-1

I have an HTML file that I curl and download with Python. However, I don't know how to get the data that I want out of it. I've used BS to get value from XML files but never something like this. Here is the section of the file I'm trying to read and grab:

<script>
var AC = {};
AC.org_json = 
{
    "id": "manager",
    "children": [
        {
            "id": "employee1",
            "children": [],
            "data": {
                "direct_reports": 0,
                "badge_color": "F",
                "badge_url": "https://someurl",
                "full_name": "Employee1 Name",
                "job_title": "Employee Job Title",
                "department_name": "IT",
                "building": "SITE1",
                "phone": null,
                "expanded": false
            }
        },
        {
            "id": "employee2",
            "children": [],
            "data": {
                "direct_reports": 0,
                "badge_color": "F",
                "badge_url": "https://someurl",
                "full_name": "Employee2 Name",
                "job_title": "Employee Job Title",
                "department_name": "IT",
                "building": "SITE1",
                "phone": null,
                "expanded": false
            }
        },
      ......continues for however many entries there are.
</script>

The goal is to grab the "id" and the "job_title" of each entry. I just need some help getting started in the right direction. Any help is appreciated. Thank you.

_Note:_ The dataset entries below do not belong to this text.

-- ==== Sys2Proof/Machine/Cvu.lean ====
section
/-! DEFINITION. The host check-value units CVU2 and CVU3 (R407 to R414) and their commands. Unit 0 of the state is CVU2. -/

namespace Sys2Proof.Machine

/-- R412: the alive window; 0 acts as 1. -/
def Cvu.reach (u : Cvu) : Nat := if u.window = 0 then 1 else u.window.toNat

/-- R412: the alive value lies outside the window. -/
def Cvu.aliveOut (u : Cvu) : Bool :=
  let d := (u.aliveRx - u.aliveLast).toNat
  u.aliveEn && !u.sync && !(decide (1 ≤ d) && decide (d ≤ u.reach))

/-- R410: START. -/
def Cvu.begun (u : Cvu) : Cvu :=
  let a := if u.mode then u.aliveRx else u.aliveTx
  let v := crcInit u.poly
  { u with val := if u.aliveEn then crcFold u.poly v (leBytes 2 a.toNat) else v }

/-- R410, R412, R414: FINISH. A CLR_REJ of the same cycle clears the count after it. -/
def Cvu.ended (u : Cvu) (now : Time) : Cvu :=
  let r := (u.val ^^^ crcXorout u.poly) &&& crcMask u.poly
  if u.mode then
    let bad := r != u.expect &&& crcMask u.poly
    let out := u.aliveOut
    let ok := !bad && !out
    { u with
      result := r
      crcBad := bad
      aliveBad := out
      pass := ok
      aliveLast := if ok && u.aliveEn then u.aliveRx else u.aliveLast
      sync := if ok && u.aliveEn then false else u.sync
      rej := if ok || u.rej == 0xFFFFFFFF || u.clrAt == some now then u.rej else u.rej + 1 }
  else
    { u with
      result := r
      crcBad := false
      aliveBad := false
      pass := false
      aliveTx := if u.aliveEn then u.aliveTx + 1 else u.aliveTx }

/-- R409: CVU_CTRL written. -/
def Cvu.control (u : Cvu) (w : Word) : Cvu :=
  { u with
    poly := w.setWidth 2
    aliveEn := w.getLsbD 2
    mode := w.getLsbD 3
    window := (w >>> 4).setWidth 4
    sync := w.getLsbD 8 }

/-- R409: the bytes a data register of 1, 2 or 4 bytes folds. -/
def dataBytes (width : Nat) (w : Word) : List Byte := leBytes (min width 4) w.toNat

/-- CVU_CTRL_WRITE (R409, R410): VAL is left untouched. -/
def execCvuCtrlWrite (t : Time) (u : Fin 2) (w : Word) (s : State) : Host.Outcome State Fault Refusal :=
  done ((s.at t).onCvu u fun c => c.control w)

/-- START (R410). -/
def execStart (t : Time) (u : Fin 2) (s : State) : Host.Outcome State Fault Refusal := done ((s.at t).onCvu u Cvu.begun)

/-- FINISH (R410, R412): the done source follows. -/
def execFinish (t : Time) (u : Fin 2) (s : State) : Host.Outcome State Fault Refusal :=
  let s := s.at t
  done ((s.onCvu u fun c => c.ended s.clk.now).pulse (28 + u.val))

/-- R409: CLR_REJ. -/
def Cvu.cleared (u : Cvu) (now : Time) : Cvu := { u with rej := 0, clrAt := some now }

/-- CLR_REJ (R409). -/
def execClrRej (t : Time) (u : Fin 2) (s : State) : Host.Outcome State Fault Refusal :=
  let s := s.at t
  done (s.onCvu u fun c => c.cleared s.clk.now)

/-- CVU_DATA (R409, R410). -/
def execCvuData (t : Time) (u : Fin 2) (width : Nat) (w : Word) (s : State) : Host.Outcome State Fault Refusal :=
  done ((s.at t).onCvu u fun c => { c with val := crcFold c.poly c.val (dataBytes width w) &&& crcMask c.poly })

/-- CVU_VAL_WRITE (R411): bits above the width of the check ignore writes. -/
def execCvuValWrite (t : Time) (u : Fin 2) (w : Word) (s : State) : Host.Outcome State Fault Refusal :=
  done ((s.at t).onCvu u fun c => { c with val := w &&& crcMask c.poly })

end Sys2Proof.Machine
end

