-- ==== Sys2Proof/Machine/Startup.lean ====
section
/-! DEFINITION. Power good, release from reset, start-up, trial starts and the VAFE feeds (R43, R246, R320 to R322, R417, R433, R434,
R444 to R446, R449 to R452, R461, R467). -/

namespace Sys2Proof.Machine

/-! ### Release (R241, R321, R417, R430, R450, R452) -/

/-- R321: the check bits of a SLOT_ID reading. -/
def slotOnes (w : BitVec 12) : Nat := (List.range 10).foldl (fun n i => n + b2n (w.getLsbD i)) 0

/-- R321: PositionNow. -/
def positionOf (a b : BitVec 12) : Nat :=
  let p := a.toNat % 1024
  if a ≠ b ∨ a.toNat / 1024 ≠ slotOnes a % 4 ∨ p = 0 ∨ p = 1023 then 0xFFFF else p

/-- R461: the bank a trial start runs from. -/
def Images.started (m : Images) : Images := if m.trial then { m with active := m.switchTo } else m

/-- R417, R452, R461: what survives a reset, as the release from it changes it. -/
def NonVolatile.released (nv : NonVolatile) (vcoreLost vaonLost : Bool) : NonVolatile :=
  { nv with
    opsecNs := if vaonLost then (nv.opsecSaved + 60) * 1000000000 else nv.opsecNs
    pcyc := if vcoreLost then min 0xFFFFFF (nv.pcyc + 1) else nv.pcyc
    images := nv.images.started }

/-- R241: a pitch is held in working memory only; one that waited is lost, which is recorded. -/
def State.pitchLost (s : State) : State :=
  let waited := s.nv.pitchRes == 1
  { s with nv := { s.nv with pitch := [], pitchRes := if waited then 9 else s.nv.pitchRes } }.when waited fun u =>
    u.record codePitchLost 0 (leBytes 4 (s.pitchVal 4))

/-- R430: a record cut short is discarded. -/
def State.tailDiscarded (s : State) : State := match s.nv.mem.tail with
  | some n => { s with nv := { s.nv with mem := { s.nv.mem with tail := none } } }.recOwn 0x000A false (leBytes 2 n ++ [0, 0])
  | none => s

/-- R320, R322: the stored configuration is read, used where it belongs to the position; an interrupted journal stands. -/
def State.configRead (s : State) (position : Nat) : State :=
  let s1 := { s with sdp := { s.sdp with position := position, jrnOpen := s.nv.journal.state == 3 } }
  let p := s1.positionState
  { s1 with sdp := { s1.sdp with posState := p, work := if p = 0 then s1.nv.cfg else [] } }

/-- R272, R450, R452: the release from reset. The time base counts from here until it is set. -/
def State.release (s : State) : State :=
  let s1 := s.afterReset .booting
  let s2 := { s1 with
    clk := { s1.clk with tbOff := -(s1.clk.now : Int) }
    pins := { s1.pins with vcoreLost := false, vaonLost := false, releaseAt := s1.clk.now }
    nv := s1.nv.released s1.pins.vcoreLost s1.pins.vaonLost }
  ((s2.configRead (positionOf s2.pins.slotA s2.pins.slotB)).pitchLost).tailDiscarded.amonRefresh

/-! ### Repairs (R434, R445, R446) -/

/-- R445: an event of a repair: memory, row, 1 by spare row or 2 by fuse. -/
def State.repairRecord (s : State) (mem row kind : Nat) : State :=
  s.record codeRepair 0 ([BitVec.ofNat 8 mem, BitVec.ofNat 8 kind] ++ leBytes 2 row)

/-- R434: an engine is retired. -/
def State.retireEngine (s : State) (e : Fin 9) : State :=
  { s with nv := { s.nv with repair := { s.nv.repair with retired := s.nv.repair.retired ||| (1 <<< e.val) } } }.record
    codeRetiredEngine 0 [BitVec.ofNat 8 e.val]

/-- R446: the 16 entries of a Ledger row are fenced. -/
def State.fenceRow (s : State) (row : Nat) : State :=
  let slots := (List.range 16).map fun i => 16 * (row % 128) + i
  let s1 := { s with led := { s.led with fenced := s.led.fenced ++ slots.filter fun i => !s.led.fenced.contains i } }
  s1.when (decide (s1.led.usable < 512) && decide (512 ≤ s.led.usable)) fun s => s.record codeReplaceModule 0 [2]

/-- R446: a free row of the configuration store serves as spare, found failing at `n` start-ups in a row; where none is free, the
write fails. Whether a row is free is not the block's to say: a free value (log entry 4). -/
def State.freeRow (s : State) (row n : Nat) : State :=
  let d := s.drawFree
  if d.1 % 2 = 0 then d.2.record codeReplaceModule 0 [1]
  else
    let r := d.2.nv.repair
    { d.2 with nv := { d.2.nv with repair := { r with soft := r.soft ++ [(1, row, n)], onFree := r.onFree ++ [(1, row)] } } }.repairRecord
      1 row 1

/-- R446: a row fails and its memory has no spare left. Memories in the order of SpareRowsLeft. -/
def State.noSpare (s : State) (mem row n : Nat) : State :=
  if mem = 0 then s.rowFails (BitVec.ofNat 16 row)
  else if mem = 1 then s.freeRow row n
  else if mem = 2 || mem = 3 then s.fenceRow row
  else if mem = 4 then s.retireEngine ⟨row / 64 % 9, by omega⟩
  else if mem = 5 then s.onSv 0 fun x => { x with failCause := 3 }
  else if mem = 6 then s.onSv 1 fun x => { x with failCause := 3 }
  else if mem = 7 then
    let left := s.nv.repair.ckSlots - 1
    { s with nv := { s.nv with repair := { s.nv.repair with ckSlots := left } } }.when (left == 0) fun s =>
      s.record codeReplaceModule 0 [7]
  else s.record codeReplaceModule 0 [BitVec.ofNat 8 mem]

/-- R446: the spares left for a row. -/
def Repair.left (r : Repair) (mem row : Nat) : Nat :=
  if mem = 4 then r.engSpares[(⟨row / 64 % 9, by omega⟩ : Fin 9)] else r.spares.toList.getD mem 0

/-- R446: one spare more or one fewer for a row. -/
def Repair.spare (r : Repair) (mem row : Nat) (f : Nat → Nat) : Repair :=
  if mem = 4 then { r with engSpares := updV r.engSpares (⟨row / 64 % 9, by omega⟩ : Fin 9) f }
  else if h : mem < 8 then { r with spares := updV r.spares ⟨mem, h⟩ f } else r

/-- R445: soft repair of a row, counted as found failing at `n` start-ups in a row. -/
def State.softRepair (s : State) (mem row n : Nat) : State :=
  if 0 < s.nv.repair.left mem row then
    let r := s.nv.repair.spare mem row (· - 1)
    { s with nv := { s.nv with repair := { r with soft := r.soft ++ [(mem, row, n)] } } }.repairRecord mem row 1
  else s.noSpare mem row n

/-- R445: a row found failing at this start-up: known and counted, fused at the third in a row, or newly repaired. -/
def State.rowFound (s : State) (mem row : Nat) : State :=
  let r := s.nv.repair
  if r.fused.contains (mem, row) then s
  else match r.soft.find? fun x => x.1 == mem && x.2.1 == row with
    | some (_, _, n) =>
      let rest := r.soft.filter fun x => !(x.1 == mem && x.2.1 == row)
      if 2 ≤ n then
        { s with nv := { s.nv with repair := { r with soft := rest, fused := r.fused ++ [(mem, row)], fuses := r.fuses + 1 } } }.repairRecord
          mem row 2
      else { s with nv := { s.nv with repair := { r with soft := rest ++ [(mem, row, n + 1)] } } }
    | none => s.softRepair mem row 1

EDIT: I was able to get the data in the tags separate from the HTML file.

from bs4 import BeautifulSoup
#opens data file
get_data = open(html,'r').read()
soup = BeautifulSoup(get_data)
title = soup.find("div", id="content")
json_data = title.find_next("script")
print json_data

and it gives me the exact output above. Next question is though how do I get the values from that data? If I do:

data = json.loads(json_data)
print data

Then i get: ValueError: No JSON object could be decoded

dkeeper09
  • 537
  • 3
  • 11
  • 29

2 Answers2

1

Here's what I would do:

  1. Use BeautifulSoup4 to parse the HTML file
  2. Run soup.find_all('script') to get all the script tags.
  3. Iterate over the list of the script tags, extract their text, pass the text to json.loads(), and then get the values from dictionary returned.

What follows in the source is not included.